Soybean processing capacity in Brazil is estimated at 194,400 mt/day, with most of the operations focused on the regions of Mato Grosso, Parana, Rio Grande do Sul and Goias, which account for nearly 70% of the country's total capacity.
Brazilian crush margins for the rest of the year have plummeted into deeper negative territory over the past two weeks, with calculated margins for Q4 ranging at minus $56-$50/mt per month, according to data from Brazil’s Agrinvest Commodities.
“Crushing margins are really bad again,” Victor Martins, senior risk manager at HedgePoint Global, told Agricensus.
“But some plants will continue to operate as they are better off crushing with negative margins than having the beans as stock, in order to fulfill its deliveries - especially to importers,” Martins added.

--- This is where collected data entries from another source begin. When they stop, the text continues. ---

/-- R44, R45, R46, R53, R56, R57, R58: the first period starts when the reset ends. -/
def Timebase.reset : Timebase :=
  { now := 0, period := 33333, running := 33333, timer := 33333, stale := 80, skewLimit := 10, mask := 15,
    lastMask := 0, lastSkew := 0, skewOver := false, cams := .replicate 4 .empty }

/-- R60, R61; the cells' contents are a DESIGN CHOICE (log entry 2). -/
def GridStore.reset : GridStore := { mem := [], free := [{ base := 0, len := 65536 }], sets := .replicate 32 .absent }

/-- R75. -/
def Catalogue.reset : Catalogue := { views := .replicate 16 none, dflt := none }

/-- The five counters at 0 (R84). -/
def ComposeCounts.zero : ComposeCounts := { composed := 0, overrun := 0, blocked := 0, mutedSkip := 0, noView := 0 }

/-- R84. -/
def Compositor.reset : Compositor := { current := none, overrunNoticed := false, counts := .zero, lastSeq := none }

/-- R108. -/
def Balance.reset : Balance :=
  { mode := .manual, gains := .replicate 4 256, manual := .replicate 4 256, k := 4, smax := 8, nmin := 4096, record := none }

/-- Black with alpha 0 (R121). -/
def blackEntry : PalEntry := { y := 16, u := 128, v := 128, alpha := 0 }

/-- The palette of R121. -/
def paletteReset : Vector PalEntry 16 :=
  let zero : PalEntry := { y := 0, u := 0, v := 0, alpha := 0 }
  #v[zero, zero, zero, zero, zero, zero, zero, zero, zero, zero, zero,
    { y := 235, u := 128, v := 128, alpha := 0 }, blackEntry, blackEntry, blackEntry, blackEntry]

/-- R120. -/
def Overlay.reset : Overlay :=
  { setup :=
      { palette := paletteReset, silW := 16, silH := 16,
        guide := { halfTrack := 900, start := 300, stop := 3000, thick := 3, near := 1000, mid := 2000, marks := [],
                   cond := .off },
        curve := .replicate 33 0 },
    markers := [] }

/-- R137. -/
def Arbiter.reset : Arbiter :=
  { stack := [], token := 1, reverseView := none, linger := 2000, lingerTimer := none, gate := 1500,
    decision := { view := none, mute := false }, speedAt := 0 }

/-- A signal record after reset (R160). -/
def Sig.reset (α : Type) : Sig α :=
  { value := none, st := .never, last := none, saturated := false, timeout := 200, hold := 1000 }

/-- R153, R166. -/
def CauseRecord.clear : CauseRecord :=
  { bit0 := false, bit1 := false, stuff := false, form := false, crc := false, ack := false, role := none }

/-- R153. -/
def CanCtl.reset : CanCtl :=
  { setup := { mode := .off, rate := .k500, autoRecover := true, ext := false, ident := 0x5C0, interval := 100,
               singleShot := false },
    tec := 0, recv := 0, err := .active, recovery := false, cause := .clear, buffer := none, attempt := none,
    timer := none, rolling := 0, late := 0, failed := 0, short := 0, acks := 0 }

/-- R153, R156, R160. -/
def SignalIntake.reset : SignalIntake :=
  { can := .reset, slots := .replicate 12 { enabled := false, setup := none }, gear := .reset Gear, confirm := 2,
    gearPending := none, speed := .reset Nat, steer := .reset Int, doors := .reset Byte }

/-- R170. -/
def Scanout.reset : Scanout :=
  { timer := none, period := 16667, held := none, frame := .nothing, repeated := 0, blank := 0, muted := 0 }

/-- R177, R181, R183. -/
def PortState.reset : PortState :=
  { pending := none, delivered := none, queue := [], overflow := false, mask := 0, irqEnable := false,
    holdTime := 1000, claimHold := 1500 }

/-- R178, R180. -/
def Ports.reset : Ports := { portD := .reset, portA := .reset, gen := 0, faults := 0 }

/-- The machine right after power-on reset. -/
def State.reset : State :=
  { ciu := .replicate 4 .reset, fsc := .reset, dram := [], tbu := .reset, gs := .reset, vc := .reset, ce := .reset,
    bu := .reset, ou := .reset, ca := .reset, si := .reset, su := .reset, cp := .reset, fresh := 0, pending := [] }

end Sys2Proof.Machine
end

Crushing plants usually undertake maintenance around December/January, ahead of the soybean harvest in Brazil, but this year plants are going offline earlier than anticipated.
“There is not much liquidity in Brazil – a lot of the paper trades done on FOB Paranagua are crushers buying back hedges to sell to the domestic market (biodiesel fixings) – the biodiesel market has not been very active of late so little demand from that too,” a local trade source told Agricensus.
Brazil is the second largest exporter of soyoil globally, behind Argentina, and it is poised to export 2.13 million mt of soyoil and 18.8 million mt of soymeal in 2022/23, according to data from the US Department of Agriculture (USDA).